Nutrition Facts : Calories 245.2, Fat 13.6, SaturatedFat 5.4, Cholesterol 18.6, Sodium 490.1, Carbohydrate 25.4, Fiber 3, Sugar 7.8, Protein 7.9
WEST INDIAN PUMPKIN SOUP
This is a rich, subtle soup, originally from The West Indies Cookbook by Connie and Arnold Krochmal.
Provided by Jenny Sanders
Categories Vegetable
Time 1h20m
Yield 6-8 serving(s)
Number Of Ingredients 12
Steps:
- Peel and chop the onions, and peel and mince the garlic.

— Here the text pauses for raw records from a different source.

-- ==== Sys2Proof/Machine/Matrix.lean ====
section
/-! DEFINITION. The matrix array: the instructions of MAJ 0x90 to 0x96, and the start, the rows and the completion of
their queue entries (09). -/

namespace Sys2Proof

/-! ### Formats (09 R239, R240) -/

/-- Element format of an MFMT; C4 codes stand for BF16 entries. -/
def MFmt.elem : MFmt → EFmt
  | .bf16 | .c4 => .bf16
  | .fp16 => .f16
  | .e4m3 => .e4m3
  | .e5m2 => .e5m2
  | .int8 => .i8
  | .uint8 => .u8

/-- Tile N of a weight format. -/
def MFmt.tileN : MFmt → Nat
  | .bf16 | .fp16 => 64
  | .c4 => 256
  | _ => 128

/-- Bytes of an element of a streamed or loaded row. -/
def MFmt.bytes : MFmt → Nat
  | .bf16 | .fp16 => 2
  | _ => 1

/-- Bytes of a streamed row (09 R255). -/
def MFmt.rowBytes (f : MFmt) : Nat := 96 * f.bytes

/-- Bytes of a drained element. -/
def DFmt.bytes : DFmt → Nat
  | .f32 => 4
  | _ => 2

end Sys2Proof

namespace Sys2Proof.Machine

/-! ### Shapes (09 R244) -/

/-- Whether the array accepts activations of a format with weights of one (09 Table 09.3). -/
def pairAccepted (w a : MFmt) : Bool :=
  match w, a with
  | .bf16, .bf16 | .fp16, .fp16 | .c4, .bf16 => true
  | .e4m3, .e4m3 | .e4m3, .e5m2 | .e5m2, .e4m3 | .e5m2, .e5m2 => true
  | .int8, .int8 | .int8, .uint8 | .uint8, .int8 | .uint8, .uint8 => true
  | _, _ => false

/-- Rows of a shape. -/
def shapeRows (shape : Bool) : Nat := if shape then 64 else 256

/-- Columns of a shape. -/
def shapeCols (shape : Bool) : Nat := if shape then 256 else 64

/-- Accumulator set `n`. -/
def Matrix.set (x : Matrix) (n : Nat) : AccSet := vget AccSet.blank x.acc n

/-- Where row `r` of a window lies: set and row (09 R244). -/
def Matrix.place (x : Matrix) (set row0 r : Nat) : Nat × Nat :=
  let n := shapeRows (x.set set).shape
  (set + (row0 + r) / n, (row0 + r) % n)

/-- The sets that a window of `m` rows of `r` rows a set names (09 R244): those that its rows reach, and the first with no row. -/
def windowSets (r set row0 m : Nat) : List Nat :=
  if m = 0 then [set] else locsFrom (set + row0 / r) ((row0 + m - 1) / r + 1 - row0 / r)

/-- The sets that a window of `m` rows names in the shape that its first set has (09 R244). -/
def Matrix.named (x : Matrix) (set row0 m : Nat) : List Nat := windowSets (shapeRows (x.set set).shape) set row0 m

/-- A cell of a set. -/
def AccSet.cell (a : AccSet) (row col : Nat) : BitVec 32 := tget 0 a.cells (shapeCols a.shape * row + col)

/-- Writes a cell, which then holds no error; a cell that is not listed is +0. -/
def AccSet.putCell (a : AccSet) (row col : Nat) (v : BitVec 32) : AccSet :=
  let p := shapeCols a.shape * row + col
  { a with cells := if v = 0 then tdel a.cells p else tput a.cells p v, bad := a.bad.filter fun n => n != p }

/-- Whether one of `n` cells of a row from a column holds an uncorrectable error. -/
def AccSet.rowBad (a : AccSet) (row col n : Nat) : Bool :=
  a.bad.any fun p => decide (shapeCols a.shape * row + col ≤ p) && decide (p < shapeCols a.shape * row + col + n)

/-- The matrix state of a core, changed. -/
def State.modMtx (s : State) (c : Nat) (f : Matrix → Matrix) : State := s.modCore c fun k => { k with mtx := f k.mtx }

/-- An accumulator set, changed. -/
def State.modAcc (s : State) (c n : Nat) (f : AccSet → AccSet) : State :=
  s.modMtx c fun x => { x with acc := vset x.acc n (f (x.set n)) }

/-- A queue entry, changed. -/
def State.modEntry (s : State) (c : Nat) (t : Word) (f : MEntry → MEntry) : State :=
  s.modMtx c fun x => { x with queue := mapWhere (fun e => e.ticket == t) f x.queue }

/-! ### Issue (09 R245) -/

/-- The sets that an entry names for the waits of 09 Table 09.4: the widest reach that a shape could give it. -/
def MBody.reach : MBody → List Nat
  | .stream x _ _ m => locsFrom x.set.toNat (Nat.min 3 (x.set.toNat + (x.row0.toNat + Nat.max m 1 - 1) / 64) + 1 - x.set.toNat)
  | .drain x _ _ m => locsFrom x.set.toNat (Nat.min 3 (x.set.toNat + (x.row0.toNat + Nat.max m 1 - 1) / 64) + 1 - x.set.toNat)
  | .clear _ set => [set]
  | _ => []

/-- The shape that a set has once some entries before are done (09 R244). -/
def Matrix.shapeAfter (x : Matrix) (l : List MEntry) (set : Nat) : Bool :=
  l.foldl (fun r e => match e.body with | .clear shape n => if n = set then shape else r | _ => r)
    (vget AccSet.blank x.acc set).shape

/-- The sets that an entry names (09 R244): those that its rows reach in the shape that its first set has once the entries
before it are done; none lies beyond acc3. -/
def Matrix.names (x : Matrix) (before : List MEntry) (b : MBody) : List Nat :=
  let rows (set row0 m : Nat) : List Nat :=
    (windowSets (shapeRows (x.shapeAfter before set)) set row0 m).filter fun n => decide (n < 4)
  match b with
  | .stream y _ _ m => rows y.set.toNat y.row0.toNat m
  | .drain y _ _ m => rows y.set.toNat y.row0.toNat m
  | .clear _ set => [set]
  | _ => []

/-- A matrix instruction commits the region and enters the queue, or waits for room in it. The sets it names stop
being free for spill (07 R191). -/
def State.enterMatrix (s : State) (o : Ops) (body : MBody) : State :=
  let s := s.commit
  let k := s.myCore
  if 16 ≤ k.mtx.queue.length then s.wait (.queue 2)
  else
    let t := k.nextTicket 2
    let isStream := match body with | .stream .. => true | _ => false
    let pair := if isStream then k.mtx.joint.map fun id => (id, k.mtx.streams) else none
    let e : MEntry :=
      { ticket := t, own := s.me.own, owner := s.me.sid, slot := s.cur.2, pc := s.me.pc, word := s.me.word, body, st := .queued, row := 0,
        base := 0, claim := none, pair, waitNo := s.fresh }
    let s := (s.modMyCore fun k => k.issue 2).tick
    let s := s.modMtx s.cur.1 fun x =>
      { x with queue := x.queue ++ [e], streams := if pair.isSome then x.streams + 1 else x.streams }
    ((k.mtx.names k.mtx.queue body).foldl (fun s n => s.modAcc s.cur.1 n fun a => { a with free := false }) s).putD o t

/-- A stride operand: zero selects packed rows (09 R250). -/
def packed (st : Word) (bytes : Nat) : Word := if st = 0 then toWord bytes else st

/-- MWLOAD (09 R251). -/
def execMwload (wfmt : MFmt) (wsc : Bool) (o : Ops) (s : State) : Host.Outcome State Fault Refusal :=
  .next (s.instr 0x90 0x00 o fun s =>
    s.enterMatrix o (.load wfmt (s.val o.a) (packed (s.val o.b) 128) (if wsc then some (s.val o.c) else none)))

/-- MCBOOK (09 R252). -/
def execMcbook (o : Ops) (s : State) : Host.Outcome State Fault Refusal :=
  .next (s.instr 0x91 0x00 o fun s => s.enterMatrix o (.book (s.val o.a + s.val o.b)))

/-- MSTREAM (09 R255). -/
def execMstream (x : MStreamX) (o : Ops) (s : State) : Host.Outcome State Fault Refusal :=
  .next (s.instr 0x92 0x00 o fun s =>
    s.enterMatrix o (.stream x (s.val o.a) (packed (if x.src then 0 else s.val o.b) x.afmt.rowBytes) (s.val o.c).toNat))

/-- MDRAIN (09 R256). -/
def execMdrain (x : MDrainX) (o : Ops) (s : State) : Host.Outcome State Fault Refusal :=
  .next (s.instr 0x93 0x00 o fun s =>
    s.enterMatrix o
      (.drain x (s.val o.a) (packed (if x.src then 0 else s.val o.b) (x.nlen.toNat * x.dfmt.bytes)) (s.val o.c).toNat))

/-- MCLR (09 R254). -/
def execMclr (shape : Bool) (set : BitVec 2) (o : Ops) (s : State) : Host.Outcome State Fault Refusal :=
  .next (s.instr 0x94 0x00 o fun s => s.enterMatrix o (.clear shape set.toNat))

/-- MSWAP (09 R253). -/
def execMswap (o : Ops) (s : State) : Host.Outcome State Fault Refusal :=
  .next (s.instr 0x95 0x00 o fun s => s.enterMatrix o .swap)

/-- MWAIT: waits until ESEQ[2] reaches its target (09 R257). -/
def execMwait (all : Bool) (o : Ops) (s : State) : Host.Outcome State Fault Refusal :=
  .next (s.instr 0x96 0x00 o fun s => s.awaitSeq o 2 (if all then vget 0 s.myCore.issq 2 else s.val o.a))

/-! ### Bytes that an entry reads or writes -/

/-- Rows of `n` bytes from a base. -/
def rowSpans (base st : Word) (m n : Nat) : List (Word × Nat) := (List.range m).map fun r => (base + toWord r * st, n)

- Brown the onions in the butter, and stir in the garlic.
- Add the pumpkin and broth and bring to a simmer.
- Add the bay leaves, celery in large chunks, marjoram, parsley and chives.
- Simmer until tender, about 45 minutes.
- Remove the pumpkin pieces and set aside.

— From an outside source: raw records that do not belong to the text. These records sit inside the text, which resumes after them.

-- ==== Sys2Proof/Machine/Spine.lean ====
section
/-! DEFINITION. The Spine: contexts, firmware's register writes, kicks and slot mapping, packets and launches, and
attestation (16 R380, R381; 17 R382, R386; 18 R404 to R419). -/

namespace Sys2Proof.Machine

/-! ### Assignments (07 R196, 10 R262, 11 R286) -/

/-- A core as the assignment of a context leaves it: firmware's settings and the counts that no rule clears stay (07 R196;
19 R422, R436; log 6). -/
def Core.assigned (k : Core) (asid : Nat) (sec : Bool) (quota : Nat) : Core :=
  { Core.blank with
    lcore := k.lcore, cfg := coreCfg asid sec (wfld k.cfg 0 2), savea := k.savea, saves := k.saves, fdis := k.fdis,
    ptr := k.ptr, cc := k.cc, quota, wp := k.wp, dlyCfg := k.dlyCfg, dlyKey := k.dlyKey }

/-- A core is assigned to a context: the writes of its last context and those to it have landed, and its scratchpad is zero
outside its donation. -/
def State.assignCore (s : State) (c asid : Nat) (sec : Bool) : State :=
  let s := s.landWrites fun w => w.core == c || w.cells.any fun e => locTag e.1 == 1 && locUnit e.1 == c
  let s := s.stash c
  let s := s.modCore c fun k => k.assigned asid sec (s.ctx asid).quota
  { s with mem := memClear s.mem (locCore c 0) (s.coreWin c) }

/-- A cluster is assigned to a context; its TLB keeps its entries. A gated cluster is woken (18 R416). -/
def State.assignClu (s : State) (k asid : Nat) (sec : Bool) : State :=
  let s := s.landWrites fun w => w.cells.any fun e => locTag e.1 == 2 && locUnit e.1 == k
  let s := s.modClu k fun u =>
    { u with cfg := coreCfg asid sec 0, icache := [], gangs := Cluster.blank.gangs, bars := Cluster.blank.bars,
             ctrs := Cluster.blank.ctrs }
  State.wake { s with mem := memClear s.mem (locClu k 0) cluBytes } k

/-- The first context of a chiplet: its scratchpad is zero. -/
def State.assignChip (s : State) (n : Nat) (sec : Bool) : State :=
  if s.siteBusy n then s
  else
    let s := s.landWrites fun w => w.cells.any fun e => locTag e.1 == 3 && locUnit e.1 == n
    { s.modChip n (fun h => { h with sec }) with mem := memClear s.mem (locChip n 0) chipBytes }

/-- Whether a cluster has no assignment. -/
def State.cluFree (s : State) (k : Nat) : Bool :=
  !(s.clu k).cfg.getLsbD 29 && (locsFrom (4 * k) 4).all fun c => !(s.core c).ctxv

/-- A context is assigned to every free cluster of its partition, and to its cores but for the pager core, which is
firmware's (11 R306; log 20). -/
def State.assignAll (s : State) (asid : Nat) : State :=
  let x := s.ctx asid
  let p := s.partn x.part
  let clus := p.chips.flatMap fun n => (locsFrom (4 * n) (cluCount (s.site n).kind)).filter s.cluFree
  let s := (clus.map cluSite).dedup.foldl (fun (s : State) n => s.assignChip n x.sec) s
  clus.foldl (fun (s : State) k =>
    let s := s.assignClu k asid x.sec
    ((locsFrom (4 * k) 4).filter fun c => s.liveCore c && !s.isPager c && p.cores.contains c).foldl
      (fun (s : State) c => s.assignCore c asid x.sec) s) s
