-- ==== Sys2Proof/Machine/Dispatch.lean ====
section
/-! DEFINITION. The one match over the instructions and events: each arm calls its meaning. -/

namespace Sys2Proof.Machine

- Press everything else through a strainer, and discard all solids.
- Puree the pumpkin and return it to the soup.
- Add the cinnamon and cream.
- Reheat and serve.
- If you already have pureed cooked pumpkin, simmer the seasonings in the broth for 30 minutes, then strain it as described above.
- Add the pumpkin and simmer for 5 to 10 minutes more before adding the cinnamon and cream.
- Use 3 cups pureed pumpkin.
WEST INDIAN PUMPKIN SOUP
Categories Soup/Stew
Number Of Ingredients 20
Steps:
- 1. Melt the butter in a large saucepan over medium heat. Saute the onions, carrots and celery until soft bu not brown, 3 to 4 minutes. Add the garlic and chilies and cook for 1 minute 2 Stir in the pumpkin, 4 cups of the stock, the herbs, add seasoning and bring to a boil. Reduce the heat and simmer the soup, uncovered, until the vegetable are very soft, about 30-minutes. Remove the bay leaves and thyme branches, and puree the soup in a blender. 3. Return the soup to the saucepan and stir in the cream. If the soup in too thick, add more stock. correct the seasonings, adding salt and/or pepper. 4 Prepare the spice-scented whipped cream: Beat the cream to soft peaks in a chilled bowl. Whip in the spices and salt and pepper. 5 To serve, ladle the soup into bowls and place a dollop of the spice-scented whipped cream in the center of each. Sprinkle the cream wit the chives and serve it as once.
Tips:
- Use ripe pumpkin: A ripe pumpkin will be sweeter and have a more intense flavor than an unripe one. Look for a pumpkin that is deep orange in color and has a firm, heavy feel.
- Roast the pumpkin before using: Roasting the pumpkin brings out its natural sweetness and flavor. You can roast the pumpkin in the oven or on a grill.
- Use a variety of spices: This recipe uses a blend of spices, including cumin, coriander, paprika, and turmeric. Feel free to experiment with different spices to create your own unique flavor profile.
- Add some heat: If you like spicy food, you can add some cayenne pepper or chili powder to the soup. Start with a small amount and add more to taste.
- Serve with your favorite toppings: This soup is delicious served with a variety of toppings, such as croutons, sour cream, or cilantro.
Conclusion:
This West Indian pumpkin soup is a flavorful and satisfying dish that is perfect for a cold day. It is also a great way to use up leftover pumpkin. With its vibrant color and rich flavor, this soup is sure to be a hit with your family and friends.